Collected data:
<<<<

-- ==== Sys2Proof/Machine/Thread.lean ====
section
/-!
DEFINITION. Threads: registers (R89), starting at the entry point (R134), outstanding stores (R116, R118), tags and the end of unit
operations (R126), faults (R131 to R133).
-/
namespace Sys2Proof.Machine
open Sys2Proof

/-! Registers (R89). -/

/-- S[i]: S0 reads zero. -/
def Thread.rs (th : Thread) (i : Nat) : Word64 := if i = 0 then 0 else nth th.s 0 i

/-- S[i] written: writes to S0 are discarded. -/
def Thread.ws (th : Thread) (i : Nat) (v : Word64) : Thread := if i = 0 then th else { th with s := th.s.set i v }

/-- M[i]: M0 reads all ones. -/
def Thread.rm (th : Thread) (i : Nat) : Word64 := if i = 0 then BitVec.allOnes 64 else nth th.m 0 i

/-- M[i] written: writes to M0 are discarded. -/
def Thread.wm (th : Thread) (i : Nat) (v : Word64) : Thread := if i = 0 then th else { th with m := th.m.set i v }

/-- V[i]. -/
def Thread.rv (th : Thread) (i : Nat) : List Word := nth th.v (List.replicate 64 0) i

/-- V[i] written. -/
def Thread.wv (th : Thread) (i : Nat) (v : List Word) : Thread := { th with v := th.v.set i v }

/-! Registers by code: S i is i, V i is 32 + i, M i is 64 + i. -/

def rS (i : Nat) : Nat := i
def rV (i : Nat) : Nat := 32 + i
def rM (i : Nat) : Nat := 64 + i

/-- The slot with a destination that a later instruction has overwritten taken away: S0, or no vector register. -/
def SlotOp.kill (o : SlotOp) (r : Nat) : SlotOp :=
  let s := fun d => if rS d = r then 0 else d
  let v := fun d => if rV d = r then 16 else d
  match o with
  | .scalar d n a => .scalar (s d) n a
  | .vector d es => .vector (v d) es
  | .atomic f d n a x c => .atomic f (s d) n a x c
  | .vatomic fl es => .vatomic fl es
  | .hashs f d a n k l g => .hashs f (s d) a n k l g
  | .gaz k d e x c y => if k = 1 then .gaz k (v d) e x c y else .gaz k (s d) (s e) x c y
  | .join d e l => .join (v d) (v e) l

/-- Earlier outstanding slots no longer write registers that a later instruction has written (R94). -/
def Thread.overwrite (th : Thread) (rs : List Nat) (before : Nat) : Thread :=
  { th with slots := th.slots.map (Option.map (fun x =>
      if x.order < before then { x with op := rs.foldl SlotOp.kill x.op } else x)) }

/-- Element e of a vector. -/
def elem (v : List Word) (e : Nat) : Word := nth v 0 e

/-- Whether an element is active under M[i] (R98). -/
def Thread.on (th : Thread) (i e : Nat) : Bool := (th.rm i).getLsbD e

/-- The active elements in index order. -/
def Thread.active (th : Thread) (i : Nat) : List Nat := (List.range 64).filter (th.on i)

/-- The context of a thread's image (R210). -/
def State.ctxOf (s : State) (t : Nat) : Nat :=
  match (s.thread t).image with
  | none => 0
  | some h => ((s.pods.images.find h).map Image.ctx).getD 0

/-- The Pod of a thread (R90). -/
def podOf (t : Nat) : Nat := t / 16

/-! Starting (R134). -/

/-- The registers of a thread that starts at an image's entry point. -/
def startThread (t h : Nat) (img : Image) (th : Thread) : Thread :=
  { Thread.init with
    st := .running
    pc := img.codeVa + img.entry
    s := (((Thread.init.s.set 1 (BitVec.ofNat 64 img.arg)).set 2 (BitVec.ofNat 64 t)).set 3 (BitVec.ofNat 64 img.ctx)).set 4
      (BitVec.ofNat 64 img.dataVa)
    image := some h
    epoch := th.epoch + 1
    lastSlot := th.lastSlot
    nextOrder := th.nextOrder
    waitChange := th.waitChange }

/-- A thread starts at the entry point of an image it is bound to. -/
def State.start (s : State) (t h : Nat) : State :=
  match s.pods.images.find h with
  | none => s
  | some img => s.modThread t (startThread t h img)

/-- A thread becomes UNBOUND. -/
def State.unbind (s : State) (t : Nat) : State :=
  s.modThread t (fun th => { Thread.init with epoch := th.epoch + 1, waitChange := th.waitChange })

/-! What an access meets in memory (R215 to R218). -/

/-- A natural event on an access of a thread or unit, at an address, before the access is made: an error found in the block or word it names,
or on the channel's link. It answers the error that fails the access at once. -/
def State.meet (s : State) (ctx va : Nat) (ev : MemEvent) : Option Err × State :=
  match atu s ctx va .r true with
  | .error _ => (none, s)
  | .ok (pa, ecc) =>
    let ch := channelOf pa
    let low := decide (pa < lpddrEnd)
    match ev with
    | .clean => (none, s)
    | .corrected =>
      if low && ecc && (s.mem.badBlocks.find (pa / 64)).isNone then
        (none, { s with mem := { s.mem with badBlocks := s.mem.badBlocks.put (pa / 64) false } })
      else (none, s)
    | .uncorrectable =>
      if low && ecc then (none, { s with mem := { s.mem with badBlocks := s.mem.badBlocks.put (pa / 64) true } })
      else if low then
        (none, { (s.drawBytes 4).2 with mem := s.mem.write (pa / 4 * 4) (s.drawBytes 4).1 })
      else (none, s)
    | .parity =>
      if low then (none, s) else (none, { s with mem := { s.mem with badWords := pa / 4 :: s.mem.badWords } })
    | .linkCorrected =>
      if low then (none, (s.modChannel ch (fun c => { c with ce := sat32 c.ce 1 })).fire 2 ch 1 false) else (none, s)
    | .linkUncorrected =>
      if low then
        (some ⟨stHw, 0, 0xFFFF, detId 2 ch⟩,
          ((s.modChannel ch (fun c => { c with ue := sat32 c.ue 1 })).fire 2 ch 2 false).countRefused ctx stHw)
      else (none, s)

>>>>
<<<<

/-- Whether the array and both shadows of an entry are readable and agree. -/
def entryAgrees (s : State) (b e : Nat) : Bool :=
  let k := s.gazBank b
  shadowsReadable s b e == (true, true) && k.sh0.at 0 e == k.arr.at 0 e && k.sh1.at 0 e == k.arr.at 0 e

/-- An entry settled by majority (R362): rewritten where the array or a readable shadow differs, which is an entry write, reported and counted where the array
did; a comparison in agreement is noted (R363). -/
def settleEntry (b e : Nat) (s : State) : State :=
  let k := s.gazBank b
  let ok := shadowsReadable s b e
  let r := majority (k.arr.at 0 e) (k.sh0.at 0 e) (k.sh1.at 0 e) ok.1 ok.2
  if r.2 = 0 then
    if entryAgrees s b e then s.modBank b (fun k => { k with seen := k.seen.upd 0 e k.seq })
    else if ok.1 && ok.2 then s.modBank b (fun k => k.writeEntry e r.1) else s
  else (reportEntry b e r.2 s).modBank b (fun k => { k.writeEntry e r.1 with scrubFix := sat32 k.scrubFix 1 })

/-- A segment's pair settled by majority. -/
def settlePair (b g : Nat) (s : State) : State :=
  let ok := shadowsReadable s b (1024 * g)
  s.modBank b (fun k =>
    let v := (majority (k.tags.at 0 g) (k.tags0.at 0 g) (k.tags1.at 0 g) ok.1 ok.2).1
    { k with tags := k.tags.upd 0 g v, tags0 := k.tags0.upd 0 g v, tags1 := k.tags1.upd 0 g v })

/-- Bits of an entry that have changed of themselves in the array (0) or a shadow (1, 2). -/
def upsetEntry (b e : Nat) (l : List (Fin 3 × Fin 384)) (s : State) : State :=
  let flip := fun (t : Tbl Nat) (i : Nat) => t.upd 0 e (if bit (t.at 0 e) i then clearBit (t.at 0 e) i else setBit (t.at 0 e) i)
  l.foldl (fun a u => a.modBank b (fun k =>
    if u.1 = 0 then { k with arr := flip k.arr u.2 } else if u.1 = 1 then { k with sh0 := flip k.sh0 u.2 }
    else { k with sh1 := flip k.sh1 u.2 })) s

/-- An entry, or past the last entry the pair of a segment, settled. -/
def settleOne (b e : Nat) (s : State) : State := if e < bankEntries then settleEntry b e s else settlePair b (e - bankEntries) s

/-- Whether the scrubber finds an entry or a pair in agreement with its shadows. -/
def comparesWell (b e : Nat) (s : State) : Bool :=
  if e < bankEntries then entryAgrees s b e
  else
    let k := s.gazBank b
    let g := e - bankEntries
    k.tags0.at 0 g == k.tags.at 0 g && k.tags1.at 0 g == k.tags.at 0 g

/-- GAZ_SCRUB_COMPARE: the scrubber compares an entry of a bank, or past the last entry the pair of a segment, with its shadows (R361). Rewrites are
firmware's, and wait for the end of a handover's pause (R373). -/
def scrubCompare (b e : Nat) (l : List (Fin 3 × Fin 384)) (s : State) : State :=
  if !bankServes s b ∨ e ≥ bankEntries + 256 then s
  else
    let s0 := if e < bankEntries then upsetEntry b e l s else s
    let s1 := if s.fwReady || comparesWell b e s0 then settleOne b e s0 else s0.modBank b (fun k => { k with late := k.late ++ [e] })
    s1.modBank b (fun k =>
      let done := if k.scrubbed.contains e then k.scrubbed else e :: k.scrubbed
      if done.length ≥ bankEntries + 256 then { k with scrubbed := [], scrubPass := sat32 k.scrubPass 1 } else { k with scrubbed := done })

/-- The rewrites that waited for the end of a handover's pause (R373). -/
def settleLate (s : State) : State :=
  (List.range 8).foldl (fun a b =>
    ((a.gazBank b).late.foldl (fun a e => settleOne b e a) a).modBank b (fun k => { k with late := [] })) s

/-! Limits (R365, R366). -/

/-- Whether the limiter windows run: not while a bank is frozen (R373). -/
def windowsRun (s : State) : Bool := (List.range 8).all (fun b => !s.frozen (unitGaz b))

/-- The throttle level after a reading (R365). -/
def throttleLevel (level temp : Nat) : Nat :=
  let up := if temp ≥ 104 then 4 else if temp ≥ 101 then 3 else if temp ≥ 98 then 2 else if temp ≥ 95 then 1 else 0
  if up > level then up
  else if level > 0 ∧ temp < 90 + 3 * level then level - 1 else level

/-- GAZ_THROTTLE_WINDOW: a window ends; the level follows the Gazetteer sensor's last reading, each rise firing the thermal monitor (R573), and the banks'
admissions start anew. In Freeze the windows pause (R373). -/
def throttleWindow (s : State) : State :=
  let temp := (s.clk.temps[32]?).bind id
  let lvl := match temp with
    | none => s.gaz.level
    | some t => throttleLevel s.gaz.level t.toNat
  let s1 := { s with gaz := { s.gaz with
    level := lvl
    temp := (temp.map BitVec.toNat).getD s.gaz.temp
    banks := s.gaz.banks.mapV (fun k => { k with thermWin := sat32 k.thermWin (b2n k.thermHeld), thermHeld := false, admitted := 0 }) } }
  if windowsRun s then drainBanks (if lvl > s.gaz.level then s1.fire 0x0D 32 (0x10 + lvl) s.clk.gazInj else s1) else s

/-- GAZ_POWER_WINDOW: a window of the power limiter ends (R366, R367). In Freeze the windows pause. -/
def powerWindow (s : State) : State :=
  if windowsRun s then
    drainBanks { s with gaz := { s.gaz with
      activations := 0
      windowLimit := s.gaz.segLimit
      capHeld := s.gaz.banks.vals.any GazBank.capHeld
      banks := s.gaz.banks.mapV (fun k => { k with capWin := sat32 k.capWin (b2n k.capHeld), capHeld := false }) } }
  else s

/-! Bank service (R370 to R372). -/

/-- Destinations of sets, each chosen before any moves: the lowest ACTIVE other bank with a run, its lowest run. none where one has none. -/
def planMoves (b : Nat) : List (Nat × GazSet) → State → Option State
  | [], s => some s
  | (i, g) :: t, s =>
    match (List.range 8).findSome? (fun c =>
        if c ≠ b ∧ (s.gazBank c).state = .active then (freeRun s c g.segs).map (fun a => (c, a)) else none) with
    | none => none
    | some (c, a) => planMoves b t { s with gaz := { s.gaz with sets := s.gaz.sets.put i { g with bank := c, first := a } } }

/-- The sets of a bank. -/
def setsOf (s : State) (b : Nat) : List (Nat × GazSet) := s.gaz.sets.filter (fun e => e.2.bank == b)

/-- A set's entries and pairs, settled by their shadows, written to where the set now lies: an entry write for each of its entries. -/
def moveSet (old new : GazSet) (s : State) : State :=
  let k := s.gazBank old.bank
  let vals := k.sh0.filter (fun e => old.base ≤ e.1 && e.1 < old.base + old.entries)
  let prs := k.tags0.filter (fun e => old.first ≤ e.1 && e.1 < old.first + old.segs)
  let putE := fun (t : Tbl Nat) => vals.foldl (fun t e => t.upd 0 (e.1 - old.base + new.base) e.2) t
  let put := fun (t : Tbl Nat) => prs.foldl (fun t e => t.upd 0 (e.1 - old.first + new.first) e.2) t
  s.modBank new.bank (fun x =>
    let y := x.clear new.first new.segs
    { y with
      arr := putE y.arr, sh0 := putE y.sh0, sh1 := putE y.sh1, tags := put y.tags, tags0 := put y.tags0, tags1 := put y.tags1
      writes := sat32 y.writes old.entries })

>>>>

**Work instructions:**
Copy the entries above exactly, but only from the line holding "-- ==== Sys2Proof/Machine/Thread.lean" through the line holding "S0 are discarded. -/", both included.

**The completed task:**
-- ==== Sys2Proof/Machine/Thread.lean ====
section
/-!
DEFINITION. Threads: registers (R89), starting at the entry point (R134), outstanding stores (R116, R118), tags and the end of unit
operations (R126), faults (R131 to R133).
-/
namespace Sys2Proof.Machine
open Sys2Proof

/-! Registers (R89). -/

/-- S[i]: S0 reads zero. -/
def Thread.rs (th : Thread) (i : Nat) : Word64 := if i = 0 then 0 else nth th.s 0 i

/-- S[i] written: writes to S0 are discarded. -/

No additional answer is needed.